I vari ministri succedutisi al Miur ci hanno ripetuto per anni il refrain sull'importanza dei percorsi scuola/lavoro, ebbene, pensate che qualche docente, per il tirocinio, abbia voluto far da tramite con un ente di ricerca, un Irccs o un'azienda privata? Nient'affatto.

C’è da chiedersi se per un docente fare da relatore a un tesista esuli dai compiti per cui viene retribuito.

So bene che, di contro, ci sono moltissimi professori attenti alle esigenze degli studenti e per questo mi chiedo se è così difficile per i Rettori fare una circolare per rammentare, soprattutto ai docenti recalcitranti, che quello di assistere gli studenti nella redazione della tesi è un preciso dovere?
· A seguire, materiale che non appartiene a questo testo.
-- ==== Sys2Proof/Machine/Bridge.lean ====
section
/-! DEFINITION. The bridge's own steps inside a device-list request (43_usbip_bridge.md): the control-transfer helper
(R239 to R241) and the five steps of the handler (R228 to R237). One turn is one control operation, one read of the
packet size, one stream write, or one step that touches only the bridge's own state (entry 19). -/

namespace Sys2Proof.Machine

open Sys2Proof

/-- What `control_read` returns (R239). -/
inductive CtlResult where
  | bytes (d : List Byte)
  | stall
  | fail
deriving DecidableEq, Repr

/-- Where a turn of `control_read` leaves it. -/
inductive CtlOut where
  | aborted (f : Fault)
  | running (c : CtlRead) (s : State)
  | finished (r : CtlResult) (s : State)
deriving DecidableEq, Repr

/-- `control_read(ep, setup, want)` at its start; the direction bit is forced on (R239). -/
def CtlRead.start (ep : Nat) (setup : List Byte) (want : Nat) : CtlRead where
  ep := ep
  setup := forceIn setup
  want := want
  stage := .setup
  acc := []
  mps := 0
  tries := 0

/-- `get_descriptor(type, index, len)` at its start (R240). -/
def CtlRead.getDescriptor (typ index : Byte) (len : Nat) : CtlRead :=
  CtlRead.start 0 (getDescriptorSetup typ index len) len

/-- The chunk the next READ asks for (R239): `min(want - |acc|, mps)`. -/
def CtlRead.chunk (c : CtlRead) : Nat := min (c.want - c.acc.length) c.mps

/-- The head of the loop (R239): done when the requested length is there. -/
def CtlRead.continue_ (c : CtlRead) (s : State) : CtlOut :=
  if c.acc.length < c.want then .running c s else .finished (.bytes c.acc) s

/-- A successful READ of `d` (R239): a packet shorter than the chunk ends the transfer. -/
def CtlRead.gotBytes (c : CtlRead) (d : List Byte) (s : State) : CtlOut :=
  let c' := { c with acc := c.acc ++ d, tries := 0 }
  if d.length < c.chunk then .finished (.bytes c'.acc) s else c'.continue_ s

/-- Whether this many consecutive NAKs exceed the bound (R239, R241). -/
def nakBoundExceeded (max : Option Nat) (tries : Nat) : Bool :=
  match max with
  | none => false
  | some m => decide (m < tries)

/-- A NAKed READ (R239): counted; past the bound the helper fails. -/
def CtlRead.gotNak (c : CtlRead) (s : State) : CtlOut :=
  let c' := { c with tries := c.tries + 1 }
  if nakBoundExceeded s.cfg.nakRetryMax c'.tries then .finished .fail s else .running c' s

/-- The helper's reaction to the result of a READ (R239). READ never answers `Ok` (R187). -/
def CtlRead.gotResult (c : CtlRead) (r : CoResult) (s : State) : CtlOut :=
  match r with
  | .bytes d => c.gotBytes d s
  | .ok => c.gotBytes [] s
  | .nak => c.gotNak s
  | .stall => .finished .stall s
  | .fail => .finished .fail s

/-- The SETUP of `control_read` (R239). -/
def CtlRead.turnSetup (c : CtlRead) (s : State) : CtlOut :=
  match coSetupOp c.ep c.setup s with
  | .aborted f => .aborted f
  | .returned r s' =>
    let t := s'.giveResult r
    if r = .fail then .finished .fail t else .running { c with stage := .maxpkt } t

/-- The chunk size, read once, after the SETUP (R186, R239). -/
def CtlRead.turnMaxpkt (c : CtlRead) (s : State) : CtlOut :=
  match s.maxpkt c.ep with
  | none => .aborted s.outOfRange
  | some m => CtlRead.continue_ { c with stage := .read, mps := m } s

/-- One READ of `control_read` (R239). -/
def CtlRead.turnRead (c : CtlRead) (s : State) : CtlOut :=
  if c.acc.length < c.want then
    match coReadOp c.ep c.chunk s with
    | .aborted f => .aborted f
    | .returned r s' => c.gotResult r (s'.giveResult r)
  else .finished (.bytes c.acc) s

/-- One turn of `control_read` (R239). -/
def CtlRead.turn (c : CtlRead) (s : State) : CtlOut :=
  match c.stage with
  | .setup => c.turnSetup s
  | .maxpkt => c.turnMaxpkt s
  | .read => c.turnRead s

/-- A turn of the fetch of a descriptor of `len` bytes (R229 to R231): `stay` is the phase while it goes on, `fill`
what a result of exactly `len` bytes does; any other result is a failure (R235). -/
def fetchTurn (c : CtlRead) (len : Nat) (stay : CtlRead → Phase) (fill : List Byte → State → State)
    (s : State) : Out :=
  match c.turn s with
  | .aborted f => .fault f
  | .running c' s' => .next (s'.setPhase (stay c'))
  | .finished (.bytes d) s' =>
    .next (if d.length = len then fill d s' else s'.setPhase .errorReply)
  | .finished .stall s' => .next (s'.setPhase .errorReply)
  | .finished .fail s' => .next (s'.setPhase .errorReply)

/-- Step 1 (R228): the bus reset. -/
def devlistReset (s : State) : Out :=
  match coResetOp s with
  | .aborted f => .fault f
  | .returned r s' => .next ((s'.giveResult r).setPhase .devlist1Settle)

/-- Step 2 at its start (R229, R230): a valid cache skips both fetches. -/
def devlistFetchStart (s : State) : State :=
  s.setPhase (if s.br.cache.valid then .devlist3
    else .devlist2Device (CtlRead.getDescriptor 1 0 descDevLen))

/-- Step 2a's result (R229): the cache fields; step 2b's fetch follows. -/
def fillDevice (d : List Byte) (s : State) : State :=
  (s.setCache (s.br.cache.fillDevice d)).setPhase (.devlist2Config (CtlRead.getDescriptor 2 0 descCfgLen))

/-- Step 2b's result (R230): the cache becomes valid. -/
def fillConfig (d : List Byte) (s : State) : State :=
  (s.setCache (s.br.cache.fillConfig d)).setPhase .devlist3

/-- Step 3's fetch, sized from the cached interface count (R231). -/
def devlistFullStart (s : State) : State :=
  s.setPhase (.devlist3Fetch (CtlRead.getDescriptor 2 0 (fullConfigLen s.br.cache)))

/-- Step 3's result (R231): the interface triples. -/
def fillInterfaces (d : List Byte) (s : State) : State :=
  (s.setCache (s.br.cache.fillInterfaces d)).setPhase .devlist4

/-- Step 4 (R232, R233): the records are built from the cache. -/
def devlistBuild (s : State) : State := s.setPhase (.devlist5 (replyWrites s.cfg s.br.cache))

/-- Step 5 (R236): the next write. -/
def devlistSend (room : Option Nat) (writes : List (List Byte)) (s : State) : State :=
  match writes with
  | [] => s.setPhase .hdr
  | [w] => s.memWrite room w .hdr
  | w :: rest => s.memWrite room w (.devlist5 rest)

/-- One turn of the bridge inside a device-list request; in LISTEN and HDR the handler does nothing. -/
def handlerTurn (room : Option Nat) (s : State) : Out :=
  match s.br.phase with
  | .listen => .next s
  | .hdr => .next s
  | .devlist1Reset => devlistReset s
  | .devlist1Settle => .next (s.setPhase .devlist2)
  | .devlist2 => .next (devlistFetchStart s)
  | .devlist2Device c => fetchTurn c descDevLen .devlist2Device fillDevice s
  | .devlist2Config c => fetchTurn c descCfgLen .devlist2Config fillConfig s
  | .devlist3 => .next (devlistFullStart s)
  | .devlist3Fetch c => fetchTurn c (fullConfigLen s.br.cache) .devlist3Fetch fillInterfaces s
  | .devlist4 => .next (devlistBuild s)
  | .devlist5 writes => .next (devlistSend room writes s)
  | .errorReply => .next (s.memWrite room errorReplyBytes .hdr)

end Sys2Proof.Machine
end

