-- ==== Sys2Proof/Machine/Step.lean ====
section
/-! DEFINITION. One step of the block, and where the word of an instruction is placed for the next step to run it. -/

namespace Sys2Proof.Machine

open Sys2Proof

/-- One step: the next stimulus of the agenda acts (R70, R330). -/
def step (s : State) : Host.Outcome State Fault Refusal := runNext s

/-- The state whose next step runs the word `w` of an opcode-table row of `nbits` bits (entry 4). -/
def State.withFetchWord (s : State) (nbits w : Nat) : State := placeFrame (frameOfTableWord nbits w) s

end Sys2Proof.Machine
end

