/-- R205, R212, R180 (D20, D21): EV.DELIVER hands out the head of the agent's queue and touches nothing else, but that the
bridge's last one lets the results that wait for it return (entry 7); another notification, or an empty queue, does not
enable it (entries 9, 22); EV.ACK clears one latch and nothing else. -/
def Obligations.DeliverAndAckTouchOneThing : Prop :=
  ∀ (a : Issuer) (v : Vec) (s : State),
    (∀ rest, s.nq.get a = v :: rest → a ≠ .bridge ∨ rest ≠ [] →
      exec (.evDeliver a v) s = .next { s with nq := s.nq.put a rest, trace := s.trace ++ [.notify v] }) ∧
    (s.nq.get a = [v] → a = .bridge →
      exec (.evDeliver a v) s = .next { s with
        nq := s.nq.put a []
        results := []
        trace := s.trace ++ [.notify v] ++ s.results.map .co }) ∧
    ((s.nq.get a).head? ≠ some v → exec (.evDeliver a v) s = .refused (.notEnabled "EV.DELIVER" s.trace)) ∧
    exec (.evAck .com) s = .next { s with ctl := { s.ctl with comp := false } } ∧
    exec (.evAck .gen) s = .next { s with ctl := { s.ctl with genp := false } }

/-! ## Network -/

/-- R222: enabled in LISTEN and in no other phase (entries 9, 22); the streams are created empty, the phase becomes HDR, the event
is logged; the controller is not touched, and the outcome does not depend on the attached flag. The count of waiting
clients is the model's own (entry 21). -/
def Obligations.AcceptOpensAConnection : Prop :=
  ∀ (attached : Bool) (s : State),
    (s.br.phase = .listen →
      exec .netAccept { s with br := { s.br with attached := attached } } =
        .next { s with
          br := { s.br with attached := attached, phase := .hdr, conn := some ⟨[], false, []⟩ }
          backlog := s.backlog - 1
          trace := s.trace ++ [.log .clientConnected] }) ∧
    (s.br.phase ≠ .listen →
      exec .netAccept { s with br := { s.br with attached := attached } } = .refused (.notEnabled "NET.ACCEPT" s.trace))

/-- R223, R225, R227, R272 (D49, D59): each read-side protocol error ends the connection only, sends nothing, and
writes the diagnostic the spec names. Outside HDR neither these steps nor the device-list request of R226 are enabled
(entries 9, 22). -/
def Obligations.ProtocolErrorsEndTheConnectionOnly : Prop :=
  ∀ (version code : Half) (status : Word) (s : State),
    (s.br.phase = .hdr →
      exec .netShort s = .next (ended s []) ∧
      exec (.netBadversion version code status) s = .next (ended s [.versionMismatch version]) ∧
      exec (.netReqImport status) s = .next (ended s [.unknownRequest 0x8003]) ∧
      exec (.netUnknown code status) s = .next (ended s [.unknownRequest code])) ∧
    (s.br.phase ≠ .hdr →
      exec .netShort s = .refused (.notEnabled "NET.SHORT" s.trace) ∧
      exec (.netBadversion version code status) s = .refused (.notEnabled "NET.BADVERSION" s.trace) ∧
      exec (.netReqDevlist status) s = .refused (.notEnabled "NET.REQ_DEVLIST" s.trace) ∧
      exec (.netReqImport status) s = .refused (.notEnabled "NET.REQ_IMPORT" s.trace) ∧
      exec (.netUnknown code status) s = .refused (.notEnabled "NET.UNKNOWN" s.trace))

/-- R106, R223 to R227, at the level of the bytes of the stream and of one step: the version is tested first, then the code,
each class with its diagnostic; fewer than eight bytes at the end of the stream is a short read, and fewer on an open one
wait; a request takes eight bytes out of RX. The state `t`, after the bridge's own notifications, is the model's
(entry 7). -/
def Obligations.HeaderBytesDecideTheClass : Prop :=
  ∀ (room : Option Nat) (c : Conn) (rest : List Stimulus) (s t : State),
    s.agenda = .bridge room :: rest → s.br.phase = .hdr → s.br.conn = some c →
    t = State.settle { s with agenda := rest } (some .bridge) →
    (∀ b0 b1 b2 b3 b4 b5 b6 b7 more, c.rx = b0 :: b1 :: b2 :: b3 :: b4 :: b5 :: b6 :: b7 :: more →
      (b0.toNat * 256 + b1.toNat ≠ 0x0106 →
        step s = .next (ended t [.versionMismatch (BitVec.ofNat 16 (b0.toNat * 256 + b1.toNat))])) ∧
      (b0.toNat * 256 + b1.toNat = 0x0106 → b2.toNat * 256 + b3.toNat = 0x8005 →
        step s = .next { t with br := { t.br with phase := .devlist1Reset, conn := some { c with rx := more } } }) ∧
      (b0.toNat * 256 + b1.toNat = 0x0106 → b2.toNat * 256 + b3.toNat ≠ 0x8005 →
        step s = .next (ended t [.unknownRequest (BitVec.ofNat 16 (b2.toNat * 256 + b3.toNat))]))) ∧
    (c.rx.length < 8 → c.rxEnded = true → step s = .next (ended t [])) ∧
    (c.rx.length < 8 → c.rxEnded = false → step s = .next t)
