-- ==== Sys2Proof/Laws/Memory.lean ====
section
/-! SUPPORT. The FIFO memory keeps its form (R21(a)): every operation on a bank that touches the FIFO or its size, and
the reset state. -/

namespace Sys2Proof.Machine

open Sys2Proof

/-- One bank's FIFO fits its capacity. -/
abbrev Bank.fits (b : Bank) : Prop := b.q.length ≤ b.cap

theorem Memory.wf_iff (m : Memory) : Memory.wf m = true ↔ ∀ b ∈ m, b.fits := by
  simp [Memory.wf]

theorem Bank.fits_zero : Bank.zero.fits := Nat.zero_le _

/-- Every bank of a well-formed memory fits, those at or beyond `N` included. -/
theorem FifosFit.bank {s : State} (h : FifosFit s) (e : Nat) : (s.bank e).fits := by
  by_cases he : e < s.N
  · exact (Memory.wf_iff _).1 h _ (s.bank_mem he)
  · rw [s.bank_of_le (Nat.le_of_not_lt he)]
    exact Bank.fits_zero

/-- Writing a bank that fits keeps the form. -/
theorem Memory.wf_set {m : Memory} {e : Nat} {b : Bank} (h : Memory.wf m = true) (hb : b.fits) :
    Memory.wf (m.set e b) = true := by
  rw [Memory.wf_iff] at *
  intro c hc
  rcases List.mem_or_eq_of_mem_set hc with h' | rfl
  · exact h c h'
  · exact hb

theorem FifosFit.setBank {s : State} {e : Nat} {b : Bank} (h : FifosFit s) (hb : b.fits) :
    FifosFit (s.setBank e b) := Memory.wf_set h hb

/-- Modifying a bank to one that fits keeps the form. -/
theorem FifosFit.modBank {s : State} {e : Nat} {f : Bank → Bank} (h : FifosFit s)
    (hf : (s.bank e).fits → (f (s.bank e)).fits) : FifosFit (s.modBank e f) :=
  h.setBank (hf (h.bank e))

theorem Bank.fits_writeEpcfg0 (b : Bank) (v : Byte) : (b.writeEpcfg0 v).fits := by
  simp [Bank.fits, Bank.writeEpcfg0, Bank.cap]

theorem FifosFit.comRaise {s : State} (a : Issuer) (e : Nat) (b : Bool) (h : FifosFit s) :
    FifosFit (comRaise a e b s) := h

theorem FifosFit.irqEp {s : State} (a : Issuer) (e : Nat) (c : Cond) (h : FifosFit s) : FifosFit (s.irqEp a e c) := by
  rw [State.irqEp_eq]
  exact FifosFit.comRaise a e _ (h.modBank id)

theorem FifosFit.irqOvf {s : State} (a : Issuer) (e : Nat) (h : FifosFit s) : FifosFit (s.irqOvf a e) := by
  rw [State.irqOvf_eq]
  exact FifosFit.comRaise a e _ (h.modBank id)

theorem FifosFit.pushFifo {s : State} (e : Nat) (v : Byte) (h : FifosFit s) : FifosFit (s.pushFifo e v) := by
  rw [State.pushFifo_eq]
  split
  · rename_i hlt
    exact h.modBank fun _ => by simpa [Bank.fits, Bank.cap] using hlt
  · exact FifosFit.comRaise .cpu e _ (h.modBank id)

theorem FifosFit.fillFifo {s : State} (e : Nat) (buf : List Byte) (h : FifosFit s) : FifosFit (s.fillFifo e buf) := by
  simp only [State.fillFifo]
  split
  · refine (h.irqOvf .bridge e).modBank fun _ => ?_
    have : ((s.irqOvf .bridge e).bank e).size = (s.bank e).size := by
      rw [State.irqOvf_eq, comRaise_bank]
      by_cases he : e < s.N
      · rw [s.bank_modBank_self _ he]
      · rw [State.bank_of_le _ (by simpa using he), s.bank_of_le (Nat.le_of_not_lt he)]
    simp only [Bank.fits, Bank.cap, this]
    exact List.length_take_le _ _
  · exact h.modBank fun _ => List.length_take_le _ _

theorem FifosFit.setIst {s : State} (e : Nat) (c : Cond) (h : FifosFit s) : FifosFit (s.modBank e (·.setIst c)) :=
  h.modBank id

/-- A bus reset keeps the form. -/
theorem Memory.wf_busReset {m : Memory} : Memory.wf (busResetBanks m) = true := by
  cases m with
  | nil => rfl
  | cons b rest => simp [Memory.wf, busResetBanks, Bank.busReset, Bank.zero]

/-- The initial memory has the form. -/
theorem Memory.wf_initial (n : Nat) : Memory.wf (Controller.initial n).banks = true := by
  simp [Memory.wf, Controller.initial, Bank.zero]

/-- The reset state has the form. -/
theorem fifosFit_reset : FifosFit State.reset := Memory.wf_initial _

end Sys2Proof.Machine
end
E dire che il Rettore dell'università in cui mio figlio, nonostante una media che va oltre il 30, non riesce a fare il tirocinio e la tesi di laurea, proprio lunedì scorso su Repubblica si vantava di aver inserito nel suo ateneo insegnamenti che preparano alla medicina del XXI secolo e di aver istituito il corso di medicina Harvey interamente in inglese, il primo in Italia, così innovativo da attrarre due terzi degli studenti dall'estero.

Ma quegli studenti, al pari di altri sono stati informati delle possibili difficoltà che avranno per vedersi assegnare una tesi?

E la ministra ne è al corrente? E se sì, perché non interviene per tutelare i diritti degli studenti?

Forse perché l’Italia da tempo non è più un Paese per giovani?